Kimmy Sophia Brown

The Steak Lady Sizzles

Dec 18, 1995
During the summer I took a job with a company that sells steak, chicken and seafood door to door. I was issued a truck and a freezer and began my career as the Meat Queen. Our income had been lean, but I was chicken to sell. The pitch was fishy, I knew I would need to beef it up. It had been a long time since we had lived high on the hog.

So flow the jokes in the meat industry -- at least the ones fit to print. I began each morning attending a sales meeting. A lone woman among 15 guys who smoked like tailpipes in a traffic jam on a winter day. It was ridiculous to wash my hair in the morning and dab Diorissimo on my wrists and ears. I smelled like a nicotine-smoked ham as soon as I got out of there.

The guys were nice though - hard working guys with good hearts. One of my first days, they sent me out to train with another new employee, a guy I'll call Fabio. He was a young man from Europe in his early twenties, smolderingly handsome. He had warm, limpid eyes and an Elvis haircut -- handsome from every angle. I told him so.

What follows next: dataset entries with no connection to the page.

-- ==== Sys2Proof/Machine/Dispatch.lean ====
section
/-! DEFINITION. Machine/Dispatch.lean: one arm per command (42_host_commands.md). -/
namespace Sys2Proof.Machine

def exec (i : Instr) (s : State) : Host.Outcome State Fault Refusal :=
  match i with
  | .nop => Sys2Proof.Machine.execNop s
  | .send n => Sys2Proof.Machine.execSend n s
  | .retry => Sys2Proof.Machine.execRetry s
  | .abort => Sys2Proof.Machine.execAbort s
  | .setle pol => Sys2Proof.Machine.execSetle pol s
  | .ack => Sys2Proof.Machine.execAck s
  | .wrbuf a v => Sys2Proof.Machine.execWrbuf a v s

end Sys2Proof.Machine
end

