/-! ### withCommand -/

@[simp] theorem State.withCommand_st (s : State) (w : Word) : (s.withCommand w).st = s.st := rfl
@[simp] theorem State.withCommand_idx (s : State) (w : Word) : (s.withCommand w).idx = s.idx := rfl
@[simp] theorem State.withCommand_len (s : State) (w : Word) : (s.withCommand w).len = s.len := rfl
@[simp] theorem State.withCommand_cnt (s : State) (w : Word) : (s.withCommand w).cnt = s.cnt := rfl
@[simp] theorem State.withCommand_polls (s : State) (w : Word) : (s.withCommand w).polls = s.polls := rfl
@[simp] theorem State.withCommand_dataQ (s : State) (w : Word) : (s.withCommand w).dataQ = s.dataQ := rfl
@[simp] theorem State.withCommand_strobeQ (s : State) (w : Word) : (s.withCommand w).strobeQ = s.strobeQ := rfl
@[simp] theorem State.withCommand_policy (s : State) (w : Word) : (s.withCommand w).policy = s.policy := rfl
@[simp] theorem State.withCommand_pstat (s : State) (w : Word) : (s.withCommand w).pstat = s.pstat := rfl
@[simp] theorem State.withCommand_pvalid (s : State) (w : Word) : (s.withCommand w).pvalid = s.pvalid := rfl
@[simp] theorem State.withCommand_fault (s : State) (w : Word) : (s.withCommand w).fault = s.fault := rfl
@[simp] theorem State.withCommand_res (s : State) (w : Word) : (s.withCommand w).res = s.res := rfl
@[simp] theorem State.withCommand_rej (s : State) (w : Word) : (s.withCommand w).rej = s.rej := rfl
@[simp] theorem State.withCommand_treq (s : State) (w : Word) : (s.withCommand w).treq = s.treq := rfl
@[simp] theorem State.withCommand_seq (s : State) (w : Word) : (s.withCommand w).seq = s.seq := rfl
@[simp] theorem State.withCommand_params (s : State) (w : Word) : (s.withCommand w).params = s.params := rfl
@[simp] theorem State.withCommand_hostIn (s : State) (w : Word) : (s.withCommand w).hostIn = ⟨false, .write 0x00#8 w⟩ :: s.hostIn.tail := rfl
@[simp] theorem State.withCommand_trespIn (s : State) (w : Word) : (s.withCommand w).trespIn = s.trespIn := rfl
@[simp] theorem State.withCommand_draws (s : State) (w : Word) : (s.withCommand w).draws = s.draws := rfl
@[simp] theorem State.withCommand_seqOld (s : State) (w : Word) : (s.withCommand w).seqOld = s.seqOld := rfl
@[simp] theorem State.withCommand_seqKept (s : State) (w : Word) : (s.withCommand w).seqKept = s.seqKept := rfl
@[simp] theorem State.withCommand_abandoned (s : State) (w : Word) : (s.withCommand w).abandoned = s.abandoned := rfl
@[simp] theorem State.withCommand_known (s : State) (w : Word) (i : Nat) : (s.withCommand w).known i = s.known i := rfl

end Sys2Proof.Machine
end

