/-! ## The cycle (R110) -/

/-- Settles O27: by the three kinds of cycle; the engine's frame is `engineStep_keeps`, the host's `step_active`. -/
theorem cycleJoinsEngineAndHost : Obligations.CycleJoinsEngineAndHost := by
  refine ⟨fun s => step_reset, fun s h hr hi hh => ⟨engineStep_inert hi, step_inert hr hi hh⟩, fun s e hr hi he => ?_⟩
  have k := engineStep_keeps he
  refine ⟨⟨k.rej, k.policy, k.seq, k.seqOld⟩, ?_⟩
  obtain ⟨r, ⟨ha, hj⟩ | ⟨ha, hj⟩, hst⟩ := step_active hr hi he
  · rw [hj, ← k.rej] at hst
    exact .inl ⟨ha, hst⟩
  · rw [hj] at hst
    exact .inr ⟨ha, hst⟩

/-! ## The inert states (R125) -/

/-- The state with other offers of the Transport in the coming cycles. -/
def State.withTrespIn (s : State) (l : List Tresp) : State := { s with trespIn := l }

/-- A command does the same whatever the Transport offers. -/
theorem commandState_withTrespIn (i : Instr) (s : State) (l : List Tresp) :
    commandState i (s.withTrespIn l) = (commandState i s).withTrespIn l := by
  cases i with
  | nop => rfl
  | send n =>
    simp only [commandState, exec, execSend, apply_ite (State.withTrespIn · l)]
    rfl
  | retry | ack | wrbuf =>
    simp only [commandState, exec, execRetry, execAck, execWrbuf, apply_ite (State.withTrespIn · l)]
    rfl
  | abort =>
    simp only [commandState, exec, execAbort, State.abandon, apply_ite (State.withTrespIn · l)]
    rfl
  | setle pol =>
    simp only [commandState, exec, execSetle]
    cases LinePolicy.ofBits pol with
    | none => rfl
    | some p =>
      simp only [apply_ite (State.withTrespIn · l)]
      rfl

theorem command_withTrespIn {w : Word} {s x : State} (h : command w s = .next x) (l : List Tresp) :
    command w (s.withTrespIn l) = .next (x.withTrespIn l) := by
  unfold command at h ⊢
  cases hd : decode w with
  | error r =>
    rw [hd] at h
    cases h
    rfl
  | ok i =>
    simp only [hd, exec_eq_commandState, Host.Outcome.next.injEq] at h ⊢
    rw [commandState_withTrespIn, h]

theorem hostAccess_withTrespIn {acc : HostAccess} {s x : State} (h : hostAccess acc s = .next x) (l : List Tresp) :
    hostAccess acc (s.withTrespIn l) = .next (x.withTrespIn l) := by
  cases acc with
  | none | read a =>
    cases h
    rfl
  | write a w =>
    simp only [hostAccess, hostWrite] at h ⊢
    split at h
    · exact (if_pos ‹_›).trans (command_withTrespIn h l)
    · cases h
      exact if_neg ‹_›

/-- Settles O35: in an inert state a step is the reset or the host access, and neither reads the Transport's offers. -/
theorem inertStatesWait : Obligations.InertStatesWait := by
  intro s hs
  have hi := (inert_iff _).mpr hs
  refine ⟨engineStep_inert hi, fun t hst hne => ?_, fun t answers hst => ?_⟩
  · cases step_what hst with
    | reset hr ht => exact .inl hr
    | quiet hr _ hj ht => subst ht; exact absurd rfl hne
    | rejected hr _ hj ht => subst ht; exact absurd rfl hne
    | command i x hr _ hn hw ha hx hj ht => exact .inr ⟨i, hw, ha⟩
    | engine e r hr ha he hj ht => rw [hi] at ha; cases ha
  · obtain ⟨hr, rfl⟩ | ⟨hr, _, x, hx, rfl⟩ | ⟨_, ha, _⟩ := step_cases hst
    · exact ⟨_, step_reset hr, rfl⟩
    · exact ⟨_, step_inert hr hi (hostAccess_withTrespIn hx answers), rfl⟩
    · rw [hi] at ha
      cases ha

I said, "Gee didn't anybody ever ask you to model or act? You're pretty handsome." Fabio said, "Sure, I got asked lots of times, but I don't want to." He shrugged and puffed his cigarettes as we careened along the country roads. I had the advantage of being almost old enough to be his mother, so it wasn't embarrassing to say that to him. I thought if I had been 18 in the same circumstances, I would have been mute with awe. As it was, I had the security of being in love with my husband and still got to admire this human art-form for an entire day. But why was this walking cover of GQ interested in peddling T-bones door to door? Inquiring minds want to know! He told me later he wanted to do it for the challenge. And a challenge it was!

The momentum of the job was frenzied. We'd pull the truck up in front of a house, beep the horn in case of dogs, jump out, and smile winningly at the folks at the door. Then a quick pitch, not giving them time to respond, leaping into the back of the truck and hauling out a couple of cases from the freezer, heavy as lead headstones. "See ma'am?" Then we'd shuffle the steaks real pretty, like a deck of cards. "See Ma'am? Lean, boneless and tasty. Mmm mmm good. Can't you smell the charcoal already?"

After 8 hours of that, and driving back to the office in the dark, I was totally drained. A mere husk of a woman.

Some of my co-workers were earning very big money. They could haul three cases into a house, give an absolutely poetic pitch from the heart, and earn enough money to pay all their bills, buy sports cars and take vacations in exotic places. This company paid their employees with cash nightly, and they sold a quality product.

But I had barriers making it in the meat business. There were my weekly chiropractic adjustments with attached bills. The fact that I hate selling. And the realization that meat has become less and less appealing to me as I've gotten older. Peter and I have been long considering going vegetarian if I could figure out how to cook seaweed and soybeans.

I finally realized I wasn't enjoying the job despite the amenities. Although I liked the guys and the company, I knew it was time to gracefully wave good-bye and turn in my truck. It had gotten so that every time I tried to make a pitch, a montage of images ranging from a grazing cow to a shrink-wrapped slab of meat, would pass before my eyes. I simply lost my appetite for it. You could say I got burned at the steak!

Kim lives in Maine, which is lovely, and where she continues her enthusiastic relationship with Art, Music, Nature, Books, Animals, Humor and Trees.